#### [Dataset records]
══════════════════════════════
/-- R81. RDK answers with the ROM word it names and changes nothing, in every state. -/
def Obligations.RdkReadsTheRom : Prop :=
  (∀ (idx : Index) wdata, idx.toNat ≤ 63 → decode ⟨0x07000000 ||| idx.zeroExtend 32, wdata⟩ = .ok (.rdk idx)) ∧
  (∀ (idx : Index) (wdata : Word) (s : State), 63 < idx.toNat →
    step (s.present ⟨0x07000000 ||| idx.zeroExtend 32, wdata⟩) = .next (s.answer .illegalCommand 0)) ∧
  ∀ (idx : Index) (s : State) (hi : idx.toNat < 64), ∃ t, exec (.rdk idx) s = .next t ∧
    s.SameEngine t ∧ t.inputs = s.inputs ∧
    t.responses = s.responses ++ [⟨.ok, roundConstant ⟨idx.toNat, hi⟩⟩]

/-- The model's choice (log entry 11): an instruction with an index outside its range, which no command word decodes
to, is answered as 30_encoding.md section 4 answers the word it would be encoded in. -/
def Obligations.IllFormedInstructionsAreAnsweredAsIllegal : Prop :=
  ∀ (i : Instr) (s : State), ¬ WellFormed i → ∃ t, exec i s = .next t ∧
    s.SameEngine t ∧ t.inputs = s.inputs ∧ t.responses = s.responses ++ [⟨.illegalCommand, 0⟩]

/-! ### Encoding -/

/-- Every well-formed instruction is what its own command decodes to: no bit of an operand is dropped. -/
def Obligations.DecodeOfEncode : Prop := ∀ i : Instr, WellFormed i → decode (encode i) = .ok i

/-- A command that decodes gives a well-formed instruction, whose encoding is that command word, and that data word
where the format uses it. -/
def Obligations.EncodeOfDecode : Prop :=
  ∀ (c : Command) (i : Instr), decode c = .ok i →
    WellFormed i ∧ (encode i).cmd = c.cmd ∧ (i.mnemonic.format = .id → (encode i).wdata = c.wdata)

/-- R68. The decoder answers a row exactly for the words that row matches, with `idx = c[7:0]`. -/
def Obligations.DecoderFollowsTheOpcodeMap : Prop :=
  ∀ (c : Word) (m : Mnemonic) (idx : Index),
    decodeWord c = .ok (m, idx) ↔ c &&& m.mask = m.matchBits ∧ idx = c.extractLsb' 0 8

/-- R67. The table of the seven commands, with the legal `idx` of each row; no word matches two rows, and 99 words
match one. -/
def Obligations.OpcodeRowsAreDisjointAndEncode99Words : Prop :=
  (Mnemonic.rows.map fun m => (m, m.opcode, m.format, m.matchBits, m.mask)) =
    [(.ldiv, 0x01, .n, 0x01000000, 0xffffffff), (.wrh, 0x02, .id, 0x02000000, 0xfffffff8),
     (.rdh, 0x03, .i, 0x03000000, 0xfffffff8), (.wrb, 0x04, .id, 0x04000000, 0xfffffff0),
     (.compress, 0x05, .n, 0x05000000, 0xffffffff), (.stat, 0x06, .n, 0x06000000, 0xffffffff),
     (.rdk, 0x07, .i, 0x07000000, 0xffffffc0)] ∧
  (∀ (c : Word) (m : Mnemonic), c &&& m.mask = m.matchBits ↔
    opField c = m.opcode ∧ zField c = 0 ∧ (idxField c).toNat ≤ (match m with
      | .ldiv | .compress | .stat => 0
      | .wrh | .rdh               => 7
      | .wrb                      => 15
      | .rdk                      => 63)) ∧
  (∀ (c : Word) (m m' : Mnemonic), c &&& m.mask = m.matchBits → c &&& m'.mask = m'.matchBits → m = m') ∧
  ∃ ws : List Word, ws.Nodup ∧ ws.length = 99 ∧
    ∀ c : Word, c ∈ ws ↔ ∃ m : Mnemonic, c &&& m.mask = m.matchBits

/-- R70. The illegal words are exactly these, and the engine answers one `(3,0)` and changes nothing. -/
def Obligations.IllegalWordsAreExactlyThese : Prop :=
  (∀ c : Command, (∃ e, decode c = .error e) ↔
    (opField c.cmd = 0 ∨ 8 ≤ (opField c.cmd).toNat) ∨
    zField c.cmd ≠ 0 ∨
    ((opField c.cmd = 1 ∨ opField c.cmd = 5 ∨ opField c.cmd = 6) ∧ idxField c.cmd ≠ 0) ∨
    ((opField c.cmd = 2 ∨ opField c.cmd = 3) ∧ 7 < (idxField c.cmd).toNat) ∨
    (opField c.cmd = 4 ∧ 15 < (idxField c.cmd).toNat) ∨
    (opField c.cmd = 7 ∧ 63 < (idxField c.cmd).toNat)) ∧
  ∀ (s : State) (c : Command) (e : Illegal), decode c = .error e → ∃ t, step (s.present c) = .next t ∧
    s.SameEngine t ∧ t.inputs = s.inputs ∧ t.responses = s.responses ++ [⟨.illegalCommand, 0⟩]

/-- R62. `wdata` does not affect decoding, legality, state or response unless the command has format ID. -/
def Obligations.WdataIsIgnoredOutsideFormatId : Prop :=
  ∀ (c w w' : Word), (∀ m idx, decodeWord c = .ok (m, idx) → m.format ≠ .id) →
    decode ⟨c, w⟩ = decode ⟨c, w'⟩ ∧ ∀ s : State, step (s.present ⟨c, w⟩) = step (s.present ⟨c, w'⟩)

/-- A few command words written out from the spec's encodings (95_test_vectors.md section 5.1) decode to what they
stand for. -/
def Obligations.SampleWordsDecodeAsTheSpecSays : Prop :=
  decode ⟨0x02000007, 0xffffffff⟩ = .ok (.wrh 7 0xffffffff) ∧ decode ⟨0x03000007, 0⟩ = .ok (.rdh 7) ∧
  decode ⟨0x0400000f, 0x00000018⟩ = .ok (.wrb 15 0x00000018) ∧ decode ⟨0x0700003f, 0⟩ = .ok (.rdk 63)
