-- ==== Sys2Proof/Tests/Slice0.lean ====
section
/-! SUPPORT. Tests/Slice0.lean: the model's own tests, and for every obligation with hypotheses a witness that meets
them. Expected values are the spec's (95_test_vectors.md, and the sections each comment names), never the model's own
answers. -/

namespace Sys2Proof.Tests

open Sys2Proof.Machine

/-! ### Small states and helpers -/

/-- The padded block of the message "abc" (95_test_vectors.md section 3). -/
def abcBlock : Vector Word 16 := #v[0x61626380, 0, 0, 0, 0, 0, 0, 0, 0, 0, 0, 0, 0, 0, 0, 0x00000018]

/-- The engine after reset and sixteen WRB with the words of a block. -/
def loaded (w : Vector Word 16) : State := { State.reset with b := w.map some, bv := 0xffff }

/-- The engine of 95_test_vectors.md section 5.4 after its row 11: `BV = 0x8008`. -/
def twoWords : State :=
  { State.reset with
    h := #v[1, 0xbb67ae85, 0x3c6ef372, 0xa54ff53a, 0x510e527f, 0x9b05688c, 0x1f83d9ab, 0xffffffff],
    b := ((Vector.replicate 16 none).set 3 (some 0)).set 15 (some 0x00000018), bv := 0x8008 }

/-- A word function agrees with a table of arguments and values. -/
def agrees (f : Word → Word) (rows : List (Word × Word)) : Bool := rows.all fun r => f r.1 == r.2

/-- A property of the state an outcome gives; false where it gives none. -/
def thenHolds (o : Host.Outcome State Fault Refusal) (p : State → Bool) : Bool :=
  match o with
  | .next t    => p t
  | .fault _   => false
  | .refused _ => false

/-- One command word executed from a state answers this response. -/
def answers (s : State) (c wdata : Word) (st : Status) (rdata : Word) : Bool :=
  thenHolds (step (s.present ⟨c, wdata⟩)) fun t => t.responses == s.responses ++ [⟨st, rdata⟩]

/-- The command word is answered `(3, 0)` and the engine, the inputs and the earlier responses are as before. -/
def refusedAsIllegal (s : State) (c : Word) : Bool :=
  thenHolds (step (s.present ⟨c, 0x11111111⟩)) fun t =>
    t == { s with responses := s.responses ++ [⟨.illegalCommand, 0⟩] }

/-- The message of `n` bytes `0x61` (95_test_vectors.md section 6). -/
def manyA (n : Nat) : List Byte := List.replicate n 0x61

/-- The message "abc". -/
def abcBytes : List Byte := [0x61, 0x62, 0x63]

/-- `sha256` of a message is the digest with these words. -/
def hashesTo (msg : List Byte) (words : Vector Word 8) : Bool := sha256 msg == .ok (digestBytes words)

/-! ### WellFormed: an ill-formed term for each check (30_encoding.md R66) -/

theorem test_wellFormed_accepts_the_largest_indexes :
    WellFormed (.wrh 7 0xffffffff) ∧ WellFormed (.rdh 7) ∧ WellFormed (.wrb 15 0xffffffff) ∧ WellFormed (.rdk 63) ∧
      WellFormed .ldiv ∧ WellFormed .compress ∧ WellFormed .stat := by decide

theorem test_wellFormed_refuses_wrh_8 : ¬ WellFormed (.wrh 8 0) := by decide
theorem test_wellFormed_refuses_rdh_8 : ¬ WellFormed (.rdh 8) := by decide
theorem test_wellFormed_refuses_wrb_16 : ¬ WellFormed (.wrb 16 0) := by decide
theorem test_wellFormed_refuses_rdk_64 : ¬ WellFormed (.rdk 64) := by decide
══════════════════════════════
#### [Work instructions]
Retype the records above, but only those lines that fall between the line containing "def twoWords : State" and the line containing "and values. -/", with both of those lines included, exactly as written.

#### [Answer to this problem]
def twoWords : State :=
  { State.reset with
    h := #v[1, 0xbb67ae85, 0x3c6ef372, 0xa54ff53a, 0x510e527f, 0x9b05688c, 0x1f83d9ab, 0xffffffff],
    b := ((Vector.replicate 16 none).set 3 (some 0)).set 15 (some 0x00000018), bv := 0x8008 }

/-- A word function agrees with a table of arguments and values. -/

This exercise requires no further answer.